Sammlung der Entscheidungen des Schweizerischen Bundesgerichts
Collection des arrêts du Tribunal fédéral suisse
Raccolta delle decisioni del Tribunale federale svizzero

BGE 86 IV 65



86 IV 65

18. Entscheid der Anklagekammer vom 8. April 1960 i.S. Pache gegen
Staatsanwaltschaft des Kantons Zürich und Untersuchungsrichter des
Kantons Waadt. Regeste

    Art. 264 BStP.

    Bis zu welchem Zeitpunkt kann der Beschuldigte die Anklagekammer zur
Bestimmung des Gerichtsstandes anrufen, wenn dem Begehren ein kantonales
Verfahrehren vorausgegangen ist, in welchem über die Zuständigkeitsfrage
entschieden wurde (Erw. 1)?

    Art. 346 Abs. 1 Satz 2, Art. 348 StGB.
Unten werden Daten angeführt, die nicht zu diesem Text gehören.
/-- TRAP: raise TRAP with the rb code (R413). A word that holds no instruction of Table 12-5 is executed here too: it raises
ILLEGAL_OP (R392). -/
def execTrap (sheaf seq : Nat) (s : State) : Res :=
  .next (s.tiller sheaf seq (fun w => insn w == 0x2008 || !(insnKnown w)) fun _ _ w => .exc 0x07 (iRb w))

/-- LOOP: open a loop level over the next IMM instructions, or skip them where the count is 0 (R401). -/
def execLoop (sheaf seq : Nat) (s : State) : Res :=
  .next (s.tiller sheaf seq (fun w => insn w == 0x4021) fun s t w =>
    let c := t.ctx
    let n := c.g (iRa w) % 2 ^ 32
    let ls := c.pc + 4
    let le := c.pc + 4 * iImm w
    if c.depth == 2 || (c.depth == 1 && decide (c.le0 ≤ le)) then .exc 0x02 4
    else if n == 0 then .goto s { t with ctx := { c with pc := le + 4 } }
    else if c.depth == 0 then .next s { t with ctx := { c with depth := 1, lc0 := n, ls0 := ls, le0 := le } }
    else .next s { t with ctx := { c with depth := 2, lc1 := n, ls1 := ls, le1 := le } })

/-- MODE: change the mode after a shadow of two instructions (R405). -/
def execMode (sheaf seq : Nat) (s : State) : Res :=
  .next (s.tiller sheaf seq (fun w => insn w == 0x4022) fun s t w =>
    let c := t.ctx
    .next s { t with ctx := { c with shadow := some { left := 3, at_ := c.pc, new := bit w 0, regs := c.regs, win := t.win } } })

/-- DBELL: held doorbell (R397, R253). -/
def execDbell (sheaf seq : Nat) (s : State) : Res :=
  .next (s.tiller sheaf seq (fun w => insn w == 0x4023) fun s t w => s.hold_ t (.doorbell (t.ctx.g (iRa w) % 2 ^ 32)) 4)

/-- PGW: held register write of four or eight bytes (R397). -/
def execPgw (sheaf seq : Nat) (s : State) : Res :=
  .next (s.tiller sheaf seq (fun w => insn w == 0x4024) fun s t w =>
    let n := if bit w 0 then 8 else 4
    s.hold_ t (.page (t.ctx.g (iRa w)) n (t.ctx.g (iRb w) % 256 ^ n)) n)

/-- SDMA: hand the 64 bytes at window offset ra to DMA channel rc as a stream descriptor (R408). -/
def execSdma (sheaf seq : Nat) (s : State) : Res :=
  .next (s.tiller sheaf seq (fun w => insn w == 0x4030) fun s t w =>
    let off := t.ctx.g (iRa w)
    let c := t.ctx.g (iRd w) % 512
    if !(t.winOk off 64 64 false) then .exc 0x04 0
    else s.bump.issueDma t c (bits w 0 4)
      { kind := 0, tag := bits w 0 4, off := off, len := 64, chan := c, bytes := s.winLoad t off 64 })

/-- SGET and SPUT: a stream operation between the window and the instance's address space (R408). -/
def State.getPut (s : State) (sheaf seq op kind : Nat) : State :=
  s.tiller sheaf seq (fun w => insn w == 0x4000 + op) fun s t w =>
    let off := t.ctx.g (iRb w)
    let n := t.ctx.g (iRd w) % 2 ^ 12
    if n == 0 || decide (2048 < n) || !(t.winOk off n 1 (kind == 1)) then .exc 0x04 0
    else s.bump.issue t { kind := kind, tag := bits w 0 4, addr := t.ctx.g (iRa w), off := off, len := n, bytes := s.winLoad t off n }

/-- SGET: stream read into the window (R408). -/
def execSget (sheaf seq : Nat) (s : State) : Res := .next (s.getPut sheaf seq 0x31 1)

/-- SPUT: stream write from the window (R408). -/
def execSput (sheaf seq : Nat) (s : State) : Res := .next (s.getPut sheaf seq 0x32 2)

/-- SWAIT: wait for a tag; rc = the earliest kept status of the tag, or OK, and the tag's kept statuses are cleared (R410,
R411). -/
def execSwait (sheaf seq : Nat) (s : State) : Res :=
  .next (s.tiller sheaf seq (fun w => insn w == 0x4033) fun s t w =>
    let g := bits w 0 4
    s.awaitOps t (fun o => o.tag == g)
      (.next s { t with kept := t.kept.filter fun k => k.1 != g, ctx := t.ctx.setG (iRd w) (keptStatus t.kept g) }))

/-- STREAM_OP_END: the earliest outstanding SGET or SPUT of a tag moves its data and ends, or parks at a cursor on a fault
(R408, R409, R411); its record is held until its task has left its tiller place (R441). -/
def execStreamOpEnd (sheaf seq tag : Nat) (s : State) : Res :=
  match s.taskOf sheaf seq with
  | none => .next s
  | some t =>
    match (s.opsOf t).find? fun o => o.tag == tag && o.kind != 0 && o.phase == 0 with
    | none => .next s
    | some o =>
      let (s', t', o', e) := s.opMove o t (cdiv o.len 64 + 1)
      let s' := (s'.setTask t').setOp o'
      let s' := s'.count (bankSheaf sheaf) 0x54 0 (some t.inst) (64 * (o'.units - o.units))
      match e with
      | none => .next ((s'.opEnd o.id 0).bump)
      | some x =>
        if x.reason == 0 then .next s'
        else
          let r := s'.faultWait (sheaf / 32) t.inst 0x0A x false sheaf (seq % 2 ^ 28 + tag * 2 ^ 28) o.id true
          .next (r.2.setOp { o' with phase := 2, fid := r.1 })

end Sys2Proof.Machine
end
    1.  Gerichtsstand des Erfolgsortes bei Wucher, begangen durch Gewährung
von Darlehen seitens eines im Ausland befindlichen Kreditinstituts an in
der Schweiz wohnhafte Personen (Erw. 2).

    2.  Der Gerichtsstand des Erfolgsortes geht den Gerichtsständen aus
Art. 348 StGB vor (Erw. 3).

Sachverhalt

    A.- Pache, vormals in Vaduz, nunmehr in der Waadt wohnhaft,
wird beschuldigt, im Jahre 1958 durch die von ihm geleitete Firma
Etablissement Transcrédit in Vaduz zum Nachteil verschiedener Personen
in Zürich wucherische Darlehensgeschäfte getätigt zu haben. So sollen
drei Personen, die sich auf Grund von Prospekten oder Inseraten um
Darlehen an die genannte Firma gewandt hatten, nach Ausstellung der von
dieser verlangten Schuldanerkennungen und (verbürgten) Darlehenswechsel
Beträge von Fr. 1000.--, Fr. 1500.-- und Fr. 2000.-- erhalten haben, die
zu ungefähr 30% jährrlich zu verzinsen waren. Die Verhandlungen zwischen
der Firma und den Borgern waren nach den Akten ausschliesslich auf dem
Korrespondenzweg geführt worden.

    B.- Von der Bezirksanwaltschaft Zürich aufgefordert, sich zur Sache
vernehmen zu lassen, bestritt Pache die örtliche Zuständigkeit der Zürcher
Behörden, indem er geltend machte, die Darlehensverträge seien in Vaduz
abgeschlossen worden und dort sei auch der Erfolg eingetreten.

    Die Einrede der Unzuständigkeit wurde in zweiter Instanz von der
Staatsanwaltschaft des Kantons Zürich mit Verfügung vom 9. Dezember
1959 abgewiesen.

    C.- Mit Eingabe vom 19. Februar/11. März 1960 ersucht Pache die
Anklagekammer des Bundesgerichtes um Bestimmung des Gerichtsstandes. Er
beantragt, es sei den Behörden des Kantons Zürich die örtliche
Zuständigkeit abzusprechen, eventuell sei der Kanton Waadt gemäss Art. 348
Abs. 1 StGB als Wohnsitzkanton mit der Sache zu befassen.

    Die Staatsanwaltschaft des Kantons Zürich beantragt im Einvernehmen
mit dem Untersuchungsrichter der Waadt Abweisung des Gesuches.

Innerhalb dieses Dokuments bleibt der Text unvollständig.